— Ты должна знать правду, — сказал отец и навсегда отвернулся к стене

Фантастические книги

Я собирала пакет привычно. Куриный бульон в термосе, творог, немного печенья — то, что он ещё мог есть. Надела пальто, проверила телефон. Ничего срочного. Позвонила в домофон больницы, кивнула знакомой медсестре на посту. Обычный вторник. Обычный визит.
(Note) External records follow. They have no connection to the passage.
-- ==== Sys2Proof/Machine/Events.lean ====
section
/-! DEFINITION. Events, guards and contexts (60_exceptions.md): when each event is pending, when each handler and each
other step is enabled, the derived handler states, the end of a run. A firing is entered between two App stages, saves
nothing and restores nothing (R266, R268). -/

namespace Sys2Proof.Machine

/-- The receive-complete event is pending exactly when `RXF = 1` (10_state.md R52, 60_exceptions.md R262). -/
def rxPending (s : State) : Bool := s.rxf

/-- The transmit-ready event is pending exactly when `THRF = 0` (10_state.md R52, 60_exceptions.md R263). -/
def txPending (s : State) : Bool := !s.thrf

/-- RXH's guard: pending and enabled (60_exceptions.md R262). -/
def rxhGuard (s : State) : Bool := s.ctrl.rxie && rxPending s

/-- TXH's guard: pending and enabled (60_exceptions.md R263). -/
def txhGuard (s : State) : Bool := s.ctrl.txie && txPending s

/-- RXH may fire: its guard holds, and `HANDLER_ARB` does not give TXH the turn (60_exceptions.md R265;
notes/assumptions/12.md). -/
def rxhEnabled (s : State) : Bool :=
  rxhGuard s && !(txhGuard s && s.cfg.handlerArb == .txFirst)

/-- TXH may fire: its guard holds, and `HANDLER_ARB` does not give RXH the turn (60_exceptions.md R265;
notes/assumptions/12.md). -/
def txhEnabled (s : State) : Bool :=
  txhGuard s && !(rxhGuard s && s.cfg.handlerArb == .rxFirst)

/-- LINE_TX's guard (42_transmit.md R220). -/
def lineTxEnabled (s : State) : Bool := s.ctrl.txen && s.thrf

/-- The step of a word can happen now (30_encoding.md R103): an issue word while `app = Idle` (elsewhere it is refused),
STEP while `app` is busy, a handler firing while its guard holds and `HANDLER_ARB` leaves it the turn (60_exceptions.md
R265), LINE_TX while its guard holds, LINE_RX always (41_receive.md R160). -/
def enabled (i : Instr) (s : State) : Bool :=
  match i with
  | .init _ => !s.app.isBusy
  | .write _ => !s.app.isBusy
  | .avail => !s.app.isBusy
  | .read => !s.app.isBusy
  | .flush => !s.app.isBusy
  | .step => s.app.isBusy
  | .rxh => rxhEnabled s
  | .txh => txhEnabled s
  | .lineRx _ => true
  | .lineTx => lineTxEnabled s

/-- The guard of a word's step alone, whatever `HANDLER_ARB` says of the turn: a handler is enabled exactly when its
event is pending and enabled (60_exceptions.md R262, R263), and stays so while the other goes first (R265). -/
def guardHolds (i : Instr) (s : State) : Bool :=
  match i with
  | .init _ => !s.app.isBusy
  | .write _ => !s.app.isBusy
  | .avail => !s.app.isBusy
  | .read => !s.app.isBusy
  | .flush => !s.app.isBusy
  | .step => s.app.isBusy
  | .rxh => rxhGuard s
  | .txh => txhGuard s
  | .lineRx _ => true
  | .lineTx => lineTxEnabled s

/-- The states of the receive handler, derived from the flags (41_receive.md R161). -/
inductive RxhState where
  | rxIdle
  | rxPending
deriving DecidableEq, Repr

/-- The receive handler's state (41_receive.md R161). -/
def rxhState (s : State) : RxhState := if rxhGuard s then .rxPending else .rxIdle

/-- The states of the transmit handler, derived from the flags (42_transmit.md R210). -/
inductive TxhState where
  | txOff
  | txWait
  | txReady
deriving DecidableEq, Repr

/-- The transmit handler's state (42_transmit.md R210). -/
def txhState (s : State) : TxhState :=
  if s.ctrl.txie then (if s.thrf then .txWait else .txReady) else .txOff

/-- A quiescent state: `app = Idle`, and neither handler nor LINE_TX is enabled (60_exceptions.md R282). -/
def quiescent (s : State) : Bool :=
  !s.app.isBusy && !rxhEnabled s && !txhEnabled s && !lineTxEnabled s

/-- What is observed of a run that has ended (60_exceptions.md R282). -/
structure Observation where
  respLog : List Response
  lineOut : List Byte
  refused : Bool
  rxContents : List Byte
  txContents : List Byte
deriving DecidableEq, Repr

/-- The observation of a state (60_exceptions.md R282). -/
def observe (s : State) : Observation :=
  ⟨s.respLog, s.lineOut, s.refused, s.rx.contents s.cfg.rxCap, s.tx.contents s.cfg.txCap⟩

end Sys2Proof.Machine
end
Папа болел уже два года. Сначала была надежда — операция, химия, ремиссия. Потом надежда кончилась, и осталось только это: термос с бульоном, кивок медсестре, узкий коридор с запахом хлорки.

Я думала, что научилась с этим жить.

В палате горел тусклый свет. Папа лежал с закрытыми глазами, но когда я вошла — открыл. Посмотрел на меня долго. Не так, как обычно.

— Ира, — сказал он. Не «Ирочка», как всегда. — Попроси маму выйти.

Мама сидела у окна, вязала. Подняла голову.

— Миша, я никуда не…
— Выйди, Валя.

pasted-image-1771973180-gr40ohОна вышла. Я не видела её лица.

Папа взял мою руку. Пальцы у него были холодные и лёгкие — я не сразу привыкла за эти два года, что руки, которые когда-то поднимали меня над головой, теперь весят почти ничего.

— Сядь.

Я села. Поставила пакет на тумбочку.

— Папа, я бульон привезла, давай сначала…
— Подожди.

Он помолчал. За окном был серый февраль — без снега, без солнца, просто серость.

— Я должен тебе кое-что сказать. Давно должен был. Не смог.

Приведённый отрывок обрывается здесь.